(Stored data Opens)
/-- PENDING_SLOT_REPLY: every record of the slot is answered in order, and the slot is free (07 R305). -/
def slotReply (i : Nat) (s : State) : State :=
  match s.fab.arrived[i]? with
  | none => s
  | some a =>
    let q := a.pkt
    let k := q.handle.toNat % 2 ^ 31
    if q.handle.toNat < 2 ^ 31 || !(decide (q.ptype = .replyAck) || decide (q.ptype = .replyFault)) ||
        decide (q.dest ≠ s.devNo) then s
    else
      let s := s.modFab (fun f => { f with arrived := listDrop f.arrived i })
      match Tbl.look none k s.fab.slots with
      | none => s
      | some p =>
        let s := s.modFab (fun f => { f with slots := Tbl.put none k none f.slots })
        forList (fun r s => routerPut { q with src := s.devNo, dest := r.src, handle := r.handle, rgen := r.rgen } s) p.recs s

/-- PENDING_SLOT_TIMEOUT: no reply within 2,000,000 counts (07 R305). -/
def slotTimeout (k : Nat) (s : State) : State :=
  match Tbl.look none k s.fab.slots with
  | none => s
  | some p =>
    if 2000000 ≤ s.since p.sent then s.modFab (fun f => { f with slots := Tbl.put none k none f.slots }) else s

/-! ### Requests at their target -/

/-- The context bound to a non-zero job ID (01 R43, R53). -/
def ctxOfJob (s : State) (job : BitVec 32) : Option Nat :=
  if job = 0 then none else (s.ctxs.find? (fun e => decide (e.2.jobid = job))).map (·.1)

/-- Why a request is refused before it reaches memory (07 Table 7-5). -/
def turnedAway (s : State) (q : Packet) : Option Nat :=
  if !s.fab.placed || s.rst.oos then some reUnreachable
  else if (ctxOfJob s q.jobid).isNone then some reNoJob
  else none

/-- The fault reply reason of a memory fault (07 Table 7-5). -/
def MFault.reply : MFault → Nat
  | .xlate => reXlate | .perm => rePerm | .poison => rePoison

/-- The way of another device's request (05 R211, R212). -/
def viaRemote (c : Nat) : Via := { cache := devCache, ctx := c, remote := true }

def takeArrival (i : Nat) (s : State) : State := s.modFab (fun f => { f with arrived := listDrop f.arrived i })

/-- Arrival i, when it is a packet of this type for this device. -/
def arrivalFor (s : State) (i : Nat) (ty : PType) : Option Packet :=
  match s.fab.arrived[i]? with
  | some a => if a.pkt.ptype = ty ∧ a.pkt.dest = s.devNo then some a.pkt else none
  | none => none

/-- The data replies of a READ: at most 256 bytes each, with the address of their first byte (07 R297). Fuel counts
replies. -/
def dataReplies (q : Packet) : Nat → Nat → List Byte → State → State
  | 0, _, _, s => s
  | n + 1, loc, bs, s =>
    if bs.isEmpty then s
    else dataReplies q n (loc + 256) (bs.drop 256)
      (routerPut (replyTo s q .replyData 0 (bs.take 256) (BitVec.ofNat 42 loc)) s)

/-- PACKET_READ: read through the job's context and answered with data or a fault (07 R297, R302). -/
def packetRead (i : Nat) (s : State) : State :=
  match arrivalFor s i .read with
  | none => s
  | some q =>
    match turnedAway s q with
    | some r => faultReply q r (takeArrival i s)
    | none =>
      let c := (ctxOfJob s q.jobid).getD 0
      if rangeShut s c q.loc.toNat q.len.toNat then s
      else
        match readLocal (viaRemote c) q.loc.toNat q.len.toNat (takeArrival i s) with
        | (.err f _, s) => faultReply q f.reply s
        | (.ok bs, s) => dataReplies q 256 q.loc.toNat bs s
(Stored data Closes)
(Stored data Opens)
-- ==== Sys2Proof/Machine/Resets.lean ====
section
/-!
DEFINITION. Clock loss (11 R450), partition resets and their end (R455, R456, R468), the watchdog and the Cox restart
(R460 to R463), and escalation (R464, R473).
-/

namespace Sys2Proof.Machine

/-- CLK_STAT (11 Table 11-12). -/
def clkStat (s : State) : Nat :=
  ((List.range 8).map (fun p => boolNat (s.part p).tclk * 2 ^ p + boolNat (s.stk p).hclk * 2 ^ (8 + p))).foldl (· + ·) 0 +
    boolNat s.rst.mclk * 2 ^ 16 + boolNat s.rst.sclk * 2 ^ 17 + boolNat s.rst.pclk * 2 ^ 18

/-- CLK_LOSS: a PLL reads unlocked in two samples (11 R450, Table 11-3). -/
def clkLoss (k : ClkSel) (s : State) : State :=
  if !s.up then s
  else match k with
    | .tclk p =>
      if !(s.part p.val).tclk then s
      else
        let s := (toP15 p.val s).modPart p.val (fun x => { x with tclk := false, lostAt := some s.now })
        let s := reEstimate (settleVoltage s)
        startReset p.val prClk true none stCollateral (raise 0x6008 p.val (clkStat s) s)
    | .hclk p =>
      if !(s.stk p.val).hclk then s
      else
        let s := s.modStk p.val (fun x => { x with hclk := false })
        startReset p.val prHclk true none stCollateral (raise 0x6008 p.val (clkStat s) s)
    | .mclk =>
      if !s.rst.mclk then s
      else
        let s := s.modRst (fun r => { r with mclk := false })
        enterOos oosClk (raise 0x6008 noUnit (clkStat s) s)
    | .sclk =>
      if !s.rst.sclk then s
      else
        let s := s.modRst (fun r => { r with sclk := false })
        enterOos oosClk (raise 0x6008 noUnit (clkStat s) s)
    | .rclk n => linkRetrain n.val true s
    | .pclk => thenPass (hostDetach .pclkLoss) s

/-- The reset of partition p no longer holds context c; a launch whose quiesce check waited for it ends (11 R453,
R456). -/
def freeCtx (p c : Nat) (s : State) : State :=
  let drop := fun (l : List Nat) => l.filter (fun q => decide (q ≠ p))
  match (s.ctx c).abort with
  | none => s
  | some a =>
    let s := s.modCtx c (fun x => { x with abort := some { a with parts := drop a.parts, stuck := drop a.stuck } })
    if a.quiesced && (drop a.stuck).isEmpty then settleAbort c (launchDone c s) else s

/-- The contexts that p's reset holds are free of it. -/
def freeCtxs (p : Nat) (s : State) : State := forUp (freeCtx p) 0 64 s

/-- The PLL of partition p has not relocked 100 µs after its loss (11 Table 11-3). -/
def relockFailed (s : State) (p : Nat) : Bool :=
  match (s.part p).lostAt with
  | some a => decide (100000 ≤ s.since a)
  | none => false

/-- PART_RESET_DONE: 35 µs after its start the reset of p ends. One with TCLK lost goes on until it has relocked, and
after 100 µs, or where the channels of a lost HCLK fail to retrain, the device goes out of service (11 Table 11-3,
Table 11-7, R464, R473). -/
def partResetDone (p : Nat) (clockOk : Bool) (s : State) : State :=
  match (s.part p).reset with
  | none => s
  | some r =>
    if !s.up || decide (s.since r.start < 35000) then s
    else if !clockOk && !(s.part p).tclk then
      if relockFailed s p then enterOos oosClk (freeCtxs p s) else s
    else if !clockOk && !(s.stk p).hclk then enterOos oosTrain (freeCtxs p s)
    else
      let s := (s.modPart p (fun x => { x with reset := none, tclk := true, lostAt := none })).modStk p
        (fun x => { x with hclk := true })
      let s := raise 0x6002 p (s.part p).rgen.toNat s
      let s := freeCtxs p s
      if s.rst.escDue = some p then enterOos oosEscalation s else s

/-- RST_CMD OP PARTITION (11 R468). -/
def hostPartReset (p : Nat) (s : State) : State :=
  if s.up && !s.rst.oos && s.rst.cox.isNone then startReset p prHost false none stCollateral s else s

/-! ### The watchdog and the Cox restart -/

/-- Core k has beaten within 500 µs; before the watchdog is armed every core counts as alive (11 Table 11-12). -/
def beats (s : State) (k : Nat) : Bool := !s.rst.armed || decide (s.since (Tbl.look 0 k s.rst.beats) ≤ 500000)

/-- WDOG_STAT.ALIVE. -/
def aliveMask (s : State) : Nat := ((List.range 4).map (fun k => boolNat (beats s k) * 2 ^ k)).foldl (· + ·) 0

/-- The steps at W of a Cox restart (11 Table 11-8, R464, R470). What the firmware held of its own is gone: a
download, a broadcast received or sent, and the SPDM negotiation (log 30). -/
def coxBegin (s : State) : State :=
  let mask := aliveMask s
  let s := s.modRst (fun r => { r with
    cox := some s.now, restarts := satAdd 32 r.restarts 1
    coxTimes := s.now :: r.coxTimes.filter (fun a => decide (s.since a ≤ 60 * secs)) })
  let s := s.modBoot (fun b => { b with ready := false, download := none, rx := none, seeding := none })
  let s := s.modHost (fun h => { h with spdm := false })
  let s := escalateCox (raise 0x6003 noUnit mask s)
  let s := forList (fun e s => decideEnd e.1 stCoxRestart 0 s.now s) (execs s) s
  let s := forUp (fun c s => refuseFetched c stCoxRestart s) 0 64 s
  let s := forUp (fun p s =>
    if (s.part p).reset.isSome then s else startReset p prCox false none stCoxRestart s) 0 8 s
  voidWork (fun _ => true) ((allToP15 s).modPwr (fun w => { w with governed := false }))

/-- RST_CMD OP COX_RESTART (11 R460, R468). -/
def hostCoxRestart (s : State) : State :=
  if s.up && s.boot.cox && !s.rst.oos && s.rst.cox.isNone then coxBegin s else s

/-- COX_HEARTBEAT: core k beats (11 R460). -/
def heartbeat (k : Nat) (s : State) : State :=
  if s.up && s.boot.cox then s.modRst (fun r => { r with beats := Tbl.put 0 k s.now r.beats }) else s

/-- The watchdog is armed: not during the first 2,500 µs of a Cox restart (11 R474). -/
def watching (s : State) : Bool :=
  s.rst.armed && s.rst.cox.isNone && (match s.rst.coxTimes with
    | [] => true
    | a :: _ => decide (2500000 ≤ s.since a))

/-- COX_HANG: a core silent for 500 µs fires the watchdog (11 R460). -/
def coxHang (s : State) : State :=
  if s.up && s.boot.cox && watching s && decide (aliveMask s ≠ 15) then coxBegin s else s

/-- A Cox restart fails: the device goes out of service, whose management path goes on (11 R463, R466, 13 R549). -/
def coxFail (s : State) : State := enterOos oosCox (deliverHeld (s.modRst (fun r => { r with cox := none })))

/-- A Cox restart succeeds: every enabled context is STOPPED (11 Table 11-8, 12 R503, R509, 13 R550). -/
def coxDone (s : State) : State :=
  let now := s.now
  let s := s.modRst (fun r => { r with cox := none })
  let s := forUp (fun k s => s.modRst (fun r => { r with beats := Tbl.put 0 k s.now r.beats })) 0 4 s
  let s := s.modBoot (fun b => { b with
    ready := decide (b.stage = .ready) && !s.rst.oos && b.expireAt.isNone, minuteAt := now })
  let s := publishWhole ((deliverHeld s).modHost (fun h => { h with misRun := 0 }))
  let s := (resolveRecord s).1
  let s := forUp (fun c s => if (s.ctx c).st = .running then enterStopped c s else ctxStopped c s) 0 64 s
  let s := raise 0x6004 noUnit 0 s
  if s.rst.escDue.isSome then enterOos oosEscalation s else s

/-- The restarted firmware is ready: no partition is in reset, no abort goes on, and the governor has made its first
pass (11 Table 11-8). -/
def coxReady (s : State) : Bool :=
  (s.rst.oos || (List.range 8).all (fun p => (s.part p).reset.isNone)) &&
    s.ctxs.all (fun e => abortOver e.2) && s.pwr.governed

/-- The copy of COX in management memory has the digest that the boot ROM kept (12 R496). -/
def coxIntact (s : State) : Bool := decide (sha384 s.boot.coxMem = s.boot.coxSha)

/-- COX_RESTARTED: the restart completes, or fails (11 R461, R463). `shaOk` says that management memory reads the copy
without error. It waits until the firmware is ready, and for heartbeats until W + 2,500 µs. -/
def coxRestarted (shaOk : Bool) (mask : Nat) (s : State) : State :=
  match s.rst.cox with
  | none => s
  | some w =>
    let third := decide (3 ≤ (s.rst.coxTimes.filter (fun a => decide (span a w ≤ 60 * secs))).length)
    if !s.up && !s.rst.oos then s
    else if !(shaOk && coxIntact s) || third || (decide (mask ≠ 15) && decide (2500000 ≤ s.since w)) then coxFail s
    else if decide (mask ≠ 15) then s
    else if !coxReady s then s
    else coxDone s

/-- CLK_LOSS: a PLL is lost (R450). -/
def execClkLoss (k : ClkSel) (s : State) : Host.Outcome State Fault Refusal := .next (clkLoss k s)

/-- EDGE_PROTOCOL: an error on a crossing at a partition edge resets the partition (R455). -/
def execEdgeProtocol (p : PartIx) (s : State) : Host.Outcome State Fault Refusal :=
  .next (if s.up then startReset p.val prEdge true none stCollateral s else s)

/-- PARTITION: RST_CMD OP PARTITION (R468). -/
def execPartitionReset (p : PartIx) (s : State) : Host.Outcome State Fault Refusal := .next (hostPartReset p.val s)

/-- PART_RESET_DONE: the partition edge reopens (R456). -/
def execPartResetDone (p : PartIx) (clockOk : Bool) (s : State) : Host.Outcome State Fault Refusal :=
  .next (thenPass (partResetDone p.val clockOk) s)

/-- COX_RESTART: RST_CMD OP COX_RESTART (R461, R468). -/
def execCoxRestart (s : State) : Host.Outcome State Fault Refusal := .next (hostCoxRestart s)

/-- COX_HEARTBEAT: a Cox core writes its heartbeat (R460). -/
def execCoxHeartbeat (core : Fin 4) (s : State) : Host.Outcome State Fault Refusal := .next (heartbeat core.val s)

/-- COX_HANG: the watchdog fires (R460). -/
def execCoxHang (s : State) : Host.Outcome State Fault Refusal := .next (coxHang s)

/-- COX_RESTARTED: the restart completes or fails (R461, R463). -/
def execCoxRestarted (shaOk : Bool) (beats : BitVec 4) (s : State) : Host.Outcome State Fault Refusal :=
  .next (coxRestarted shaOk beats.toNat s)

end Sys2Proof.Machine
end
(Stored data Closes)
- **Your assignment**
Lines that contain "stuck" are the result; find them in the entries above and copy each one.

- **Exercise answer**
    let s := s.modCtx c (fun x => { x with abort := some { a with parts := drop a.parts, stuck := drop a.stuck } })
    if a.quiesced && (drop a.stuck).isEmpty then settleAbort c (launchDone c s) else s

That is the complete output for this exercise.